In practice (knowing how people watch movies and what netflix cares about)the statistical setting of Netflix seems to be this:

There is an unknown distribution of draw tuples of (movies, people, ratings). (in practice, "date-of-rating" and"date-of-movie" turn out to be additional useful data).

You have observed a large number of these tuples already.

Then, given a number of draws for (movies, person, ratings) where person is fixed, predict the the rating given (new_movie, same_person).

The asymmetry is natural because movies and people are not interchangable: movies do not have opinions about people.

I don't consider Netflix to be very ill-posed statistically.

## Re: (Score:2)

In fact, the actual problem definition was very well thought out, and the performance metric is not at all dependent on the judges, but is precisely the least squares criterion.

What makes Netflix ill-posed is that the solution is highly sensitive to small changes in the supplied data. This is empirically clear from the fact that people tried many, many different solution techniques (which use the data in different ways), and each of those doesn't get very close to

## Re:a few different things going on (Score:5, Interesting)
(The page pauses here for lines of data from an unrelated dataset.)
-- ==== Sys2Proof/Machine/Image.lean ====
section
/-!
DEFINITION. The bench image (R367 to R370, R391 to R394): its layout, its bytes for a bench as it stands, and what a
restored bench takes from it. An image is a list of pieces; every byte between the pieces is 0.
-/
namespace Sys2Proof.Machine

/-! ## Layout (R367) -/

def imgSec3 (rows : Nat) : Nat := 0x80 + rows * 0x180
def imgSec4 (caprows : Nat) : Nat := 0x80 + caprows * 0x280
def imgSec5 (acc : Bool) : Nat := if acc then 0x22880 else 0x80
def imgSec7 (rows caprows : Nat) : Nat := 0x80 + (rows + caprows + 16) * 0x80

/-- The size of section k for a bench's budgets; `acc` when this image holds the accumulator file. -/
def imgSecSize (rows caprows : Nat) (acc : Bool) (k : Nat) : Nat :=
  match k with
  | 1 => 0x400
  | 2 => 0x180
  | 3 => imgSec3 rows
  | 4 => imgSec4 caprows
  | 5 => imgSec5 acc
  | 6 => 0x1380
  | 7 => imgSec7 rows caprows
  | _ => 0

/-- The offset of section k in a whole image; offset 8 is the size of the image. -/
def imgSecOff (rows caprows : Nat) (acc : Bool) (k : Nat) : Nat :=
  ((List.range k).map (imgSecSize rows caprows acc)).sum

def imgSize (rows caprows : Nat) (acc : Bool) : Nat := imgSecOff rows caprows acc 8

/-- Does the image of task bench b hold the accumulator file (R367)? -/
def imgAcc (n : NodeObj) (benchT : Nat) : Bool := n.acc && benchT == 0

/-- The bytes of the images of one core. -/
def coreImages (n : NodeObj) : Nat :=
  imgSize n.rows n.capRows n.acc + (n.benches - 1) * imgSize n.rows n.capRows false

/-- Where the image of a bench lies in the task's save space or in a checkpoint half: images stand by team core, then by
task bench. -/
def imgPlace (n : NodeObj) (coreT benchT : Nat) : Nat :=
  coreT * coreImages n +
    (if benchT = 0 then 0 else imgSize n.rows n.capRows n.acc + (benchT - 1) * imgSize n.rows n.capRows false)

/-- Bytes of one checkpoint image of a node (R309, R333): the bench images and the allocations of the team. -/
def ckptSize (n : NodeObj) : Nat := alignUp (n.team * (coreImages n + 2 ^ n.spadLog)) 128

/-- Bytes of a task's save space: its images, then its fault records (R390). -/
def saveSize (n : NodeObj) : Nat := alignUp (n.team * coreImages n + n.team * n.benches * 128 + 128) 4096

/-! ## Pieces -/

/-- Bytes at an offset, and whether they are a tagged granule. -/
structure Piece where
  off : Nat
  bytes : List Byte
  tag : Bool
  deriving DecidableEq, Repr

def pieceN (off n v : Nat) : Piece := ⟨off, bytesLE n v, false⟩
def pieceCap (off : Nat) (c : Cap) : Piece := ⟨off, capBytes c, c.tag⟩

def shiftPieces (d : Nat) (ps : List Piece) : List Piece := ps.map fun p => { p with off := p.off + d }

/-- Write an area of n bytes from pieces, past every hold (R371): zero, then the pieces. -/
def writePieces (s : State) (pa n : Nat) (ps : List Piece) : State :=
  if isMgmt pa then s
  else
    let m := ps.foldl (fun m p =>
      let m := memPutBytes m (pa + p.off) p.bytes
      if p.tag then memSetTag m (pa + p.off) true else m) (memClear s.mem pa n)
    ps.foldl (fun s p => if p.tag then summarise s (pa + p.off) else s) { s with mem := m }

/-! ## Section 1 (R368, R391) -/

/-- Which instruction a seat is blocked in, as block kind and ARG. -/
def waitKind (s : State) (t : Task) (coreT : Nat) (th : Nat × Nat) (w : Wait) : Nat × Nat :=
  let mail := (taskCore t coreT).mail
  let emitNum := fun (g e : Nat) => ((s.objs.find? fun o => o.data == ObjData.emit g e).map (·.num)).getD 0
  match w with
  | .pause u => (1, u.toNat)
  | .phase g => (2, g)
  | .fence _ _ => (3, 0)
  | .mbr m _ left =>
    (4, m * 2 ^ 60 + ((nth mail m ⟨0, false, false, 0, false, false, [], []⟩).readers.findIdx (· == th)) * 2 ^ 48 + left % 2 ^ 41)
  | .mbw m _ left =>
    (4, 2 ^ 63 + m * 2 ^ 60 + ((nth mail m ⟨0, false, false, 0, false, false, [], []⟩).writers.findIdx (· == th)) * 2 ^ 48 +
      left % 2 ^ 41)
  | .send ep => (5, ep % 2 ^ 38)
  | .recv _ num _ _ _ _ => (5, 1 * 2 ^ 61 + num % 2 ^ 38)
  | .xcall ep taken _ _ _ _ _ => (5, (if taken then 3 else 2) * 2 ^ 61 + ep % 2 ^ 38)
  | .sysc ring _ _ _ _ _ _ _ => (5, 4 * 2 ^ 61 + ring % 2 ^ 38)
  | .emit g e _ _ _ => (5, 5 * 2 ^ 61 + emitNum g e % 2 ^ 38)
  | .bpost k _ => (6, k)
  | .bwait k _ _ => (6, 256 + k)
  | .ckpt => (0, 0)
  | .none => (0, 0)
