-- ==== Sys2Proof/Machine/Ops.lean ====
section
/-!
DEFINITION. The operations that every family shares: operand faults of a pass and their order (R43, R88, R89, R140), the
checks of an access (R102, R105, R147, R154), taking a fault (R382 to R388), machine checks (R397, R398), and the end of
a run of the monitor bench (R36, R373, R456).
-/
namespace Sys2Proof.Machine

/-! ## Operand faults -/

/-- A fault of one seat: code and sub-code (R14, R89), the data address, AUX and its tag (R387). `pool` marks an access
that waits: to a pool library without a live link (R431), or, with code 0, a store to a page under migration (R216). -/
structure OpFault where
  code : Nat
  sub : Nat
  addr : Word
  aux : BitVec 128
  auxTag : Bool
  pool : Bool
  deriving DecidableEq, Repr

def plainFault (code sub : Nat) : OpFault := ⟨code, sub, 0, 0, false, false⟩
def auxFault (code sub aux : Nat) : OpFault := ⟨code, sub, 0, BitVec.ofNat 128 aux, false, false⟩
/-- A capability fault: AUX is the failing capability (R387). -/
def capFault (code sub : Nat) (c : Cap) (addr : Word) : OpFault := ⟨code, sub, addr, c.bits, c.tag, false⟩

/-- The fault of consuming poison of a cause (R139, R140). -/
def poisonFault (reg cause : Nat) : OpFault :=
  match cause with
  | 0 => auxFault 0x42 1 reg
  | 1 => auxFault 0x41 1 reg
  | _ => auxFault 0x40 1 reg

/-- Poison of the data registers that a seat reads, in order (R140). -/
def poisonIn (b : Bench) (rs : List DReg) (seat : Nat) : Option OpFault :=
  rs.findSome? fun r => (poisonD b r seat).map (poisonFault r.code)

/-- Poison of the capability registers that a seat reads (R140). -/
def poisonInC (b : Bench) (rs : List CReg) (seat : Nat) : Option OpFault :=
  rs.findSome? fun r => (poisonC b r seat).map (poisonFault r.val)

/-- Rows that a write to these registers would allocate (R136, R138). -/
def newRows {α : Type} (rows : List (Row α)) (rs : List Nat) : Nat :=
  (rs.eraseDups.filter fun r => !(rows.any fun x => x.reg == r)).length

/-- ROW_OVERRUN of a pass that writes these registers (R138). -/
def rowFault? (s : State) (ds : List DReg) (cs : List CReg) : Option OpFault :=
  let b := cur s
  let nv := newRows b.vrows ((ds.filter DReg.isV).map DReg.code)
  let nc := newRows b.crows ((cs.filter fun c => c != 0).map (·.val))
  if 0 < nv ∧ b.rowBudget < b.vrows.length + lostV s s.sel.core s.sel.slot + nv then some (auxFault 0x32 1 b.rowBudget)
  else if 0 < nc ∧ b.capBudget < b.crows.length + lostC s s.sel.core s.sel.slot + nc then
    some (auxFault 0x32 2 b.capBudget)
  else none

/-- The registers that a pass reads and writes, for its operand faults. -/
structure Uses where
  reads : List DReg
  creads : List CReg
  writes : List DReg
  cwrites : List CReg
  deriving DecidableEq, Repr

/-- POISON_CONSUMED, then ROW_OVERRUN (R138, R140). -/
def useFault (s : State) (u : Uses) (seat : Nat) : Option OpFault :=
  match poisonIn (cur s) u.reads seat with
  | some f => some f
  | none =>
    match poisonInC (cur s) u.creads seat with
    | some f => some f
    | none => rowFault? s u.writes u.cwrites

/-- The faults of a pass, by seat in ascending order. -/
def faultsOf (s : State) (f : Nat → Option OpFault) : List (Nat × OpFault) :=
  (issued s).filterMap fun k => (f k).map fun x => (k, x)

/-- Run a check that changes the state for each issued seat in order; collect its values, or the faults. -/
def runSeats {α : Type} (s : State) (f : State → Nat → Except OpFault (α × State)) :
    List Nat → Except (List (Nat × OpFault)) (List (Nat × α) × State)
  | [] => .ok ([], s)
  | k :: ks =>
    match f s k with
    | .ok (v, s1) =>
      match runSeats s1 f ks with
      | .ok (vs, s2) => .ok ((k, v) :: vs, s2)
      | .error e => .error e
    | .error x =>
      match runSeats s f ks with
      | .ok _ => .error [(k, x)]
      | .error e => .error ((k, x) :: e)
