-- ==== Sys2Proof/Machine/Copy.lean ====
section
/-!
DEFINITION. Copies and `seal` (R174 to R183): the descriptor, the checks at issue, and what a copy does when it is
performed.
-/
namespace Sys2Proof.Machine

/-! ## The descriptor (R175) -/

def cpPromise (c : CopyCmd) : Nat := bitsOf c.q0 63 42
def cpEdge (c : CopyCmd) : Nat := bitsOf c.q0 40 39
def cpTrans (c : CopyCmd) : Bool := bitOf c.q0 38
def cpGroup (c : CopyCmd) : Nat := bitsOf c.q0 37 32
def cpY (c : CopyCmd) : Nat := bitsOf c.q0 31 16
def cpX (c : CopyCmd) : Nat := bitsOf c.q0 15 0
def cpDStride (c : CopyCmd) : Int := sx 32 (bitsOf c.q1 63 32)
def cpSStride (c : CopyCmd) : Int := sx 32 (bitsOf c.q1 31 0)
def cpSH (c : CopyCmd) : Nat := bitsOf c.q2 63 48
def cpSW (c : CopyCmd) : Nat := bitsOf c.q2 47 32
def cpOY (c : CopyCmd) : Int := sx 16 (bitsOf c.q2 31 16)
def cpOX (c : CopyCmd) : Int := sx 16 (bitsOf c.q2 15 0)
def cpFill (c : CopyCmd) : Nat := bitsOf c.q3 63 32
def cpIndex (c : CopyCmd) : Nat := bitsOf c.q3 31 0
/-- Does the kind read an index list (R176)? -/
def cpIndexed (c : CopyCmd) : Bool := c.kind == 1 || c.kind == 2 || c.kind == 3
/-- Has the copy no extent (R177, R179)? -/
def cpEmpty (c : CopyCmd) : Bool := cpX c == 0 || cpY c == 0

/-- Is a combine code valid for an element size (R176)? -/
def combineOk (code size : Nat) : Bool :=
  match code with
  | 0 => true
  | 1 => size == 8 || size == 4 || size == 2
  | 2 => size == 2
  | 3 => true
  | 4 => true
  | _ => false
/-- The combination of two elements (R176). -/
def combineE (code size m x : Nat) : Nat :=
  let w := 8 * size
  match code with
  | 0 => addE w m x
  | 1 => fadd1 (if size = 8 then fmt64 else if size = 4 then fmt32 else fmt16) m x
  | 2 => fadd1 fmtBf16 m x
  | 3 => maxE w m x
  | _ => minE w m x

/-- Does the descriptor break a constraint (R177, 2)? -/
def descriptorBad (c : CopyCmd) : Bool :=
  bitOf c.q0 41 || cpEdge c == 3 || (cpEdge c == 0 && cpIndexed c) || (cpTrans c && c.kind != 0) ||
    (cpOY c != 0 && cpIndexed c) || (cpIndex c != 0 && !cpIndexed c) || (c.q2 != 0 && c.kind == 4) ||
    (cpEdge c == 1 && (cpSW c == 0 || cpSH c == 0)) || (c.kind == 3 && !combineOk (cpFill c) c.size)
Not sure if there's a lot of argument, as the bias-variance decomposition does seem to give some critical insight in why ensemble techniques work. Couldn't find a good link, but loosely every statistical prediction method will make errors due to bias (being systematicaly wrong, always in the same direction), and errors due to variance (being highly dependent on the fitness data, overfitted). Error methods such as sum-of-squares can be readily decomposed into a term for bias and a term for variance.

Some methods will have errors mainly due to bias (linear methods). Others have error mainly due to variance (neural nets for instance). Whichever method has the lowest sum of the errors - bias + variance - wins. This holds for any prediction method, so also for an ensemble method. If you take for instance the ensemble method of

bagging, you will use the same method on differently sampled data (Bootstrap AGGregated). This has as an effect that you average out all the error due to variance, and are left with the error due to bias. If you happen to use a low bias method (such as a neural network or a decision tree), this works fine.For the recommender challenges, something even niftier is happening. Here many different methods are aggregated, each with different biases and different variances. So, in theory, when doing this, one should be able to average out both bias and variance error, and converge on the (Bayesian) optimal predictor. Note however that averaging is in itself a prediction method, so ensemble methods have their own bias and variance tradeoff. Fortunately, computing the mean is an unbiased and low variance method in its own right.

What I always found very interesting about ensemble methods is that they effectively contradict Occam's razor, in that the end result of an ensemble is not a single theory that predicts the data well, but a whole set of mutually contradicting theories that each hold some of the truth. The ensemble result might actually be huge, even when the system is simple.

## Re: (Score:2)

What I always found very interesting about ensemble methods is that they effectively contradict Occam's razor, in that the end result of an ensemble is not a single theory that predicts the data well, but a whole set of mutually contradicting theories that each hold some of the truth. The ensemble result might actually be huge, even when the system is simple.Well put. We have some software that does predictive modeling/data mining using ensemble techniques. The ensemble models dependably work better, with

## Re: (Score:2)

There's nothing special about ensemble methods that makes them better than a unified model. On the contrary, they are linear combinations of predictors, and the lack of unification makes this a rather inefficient idea.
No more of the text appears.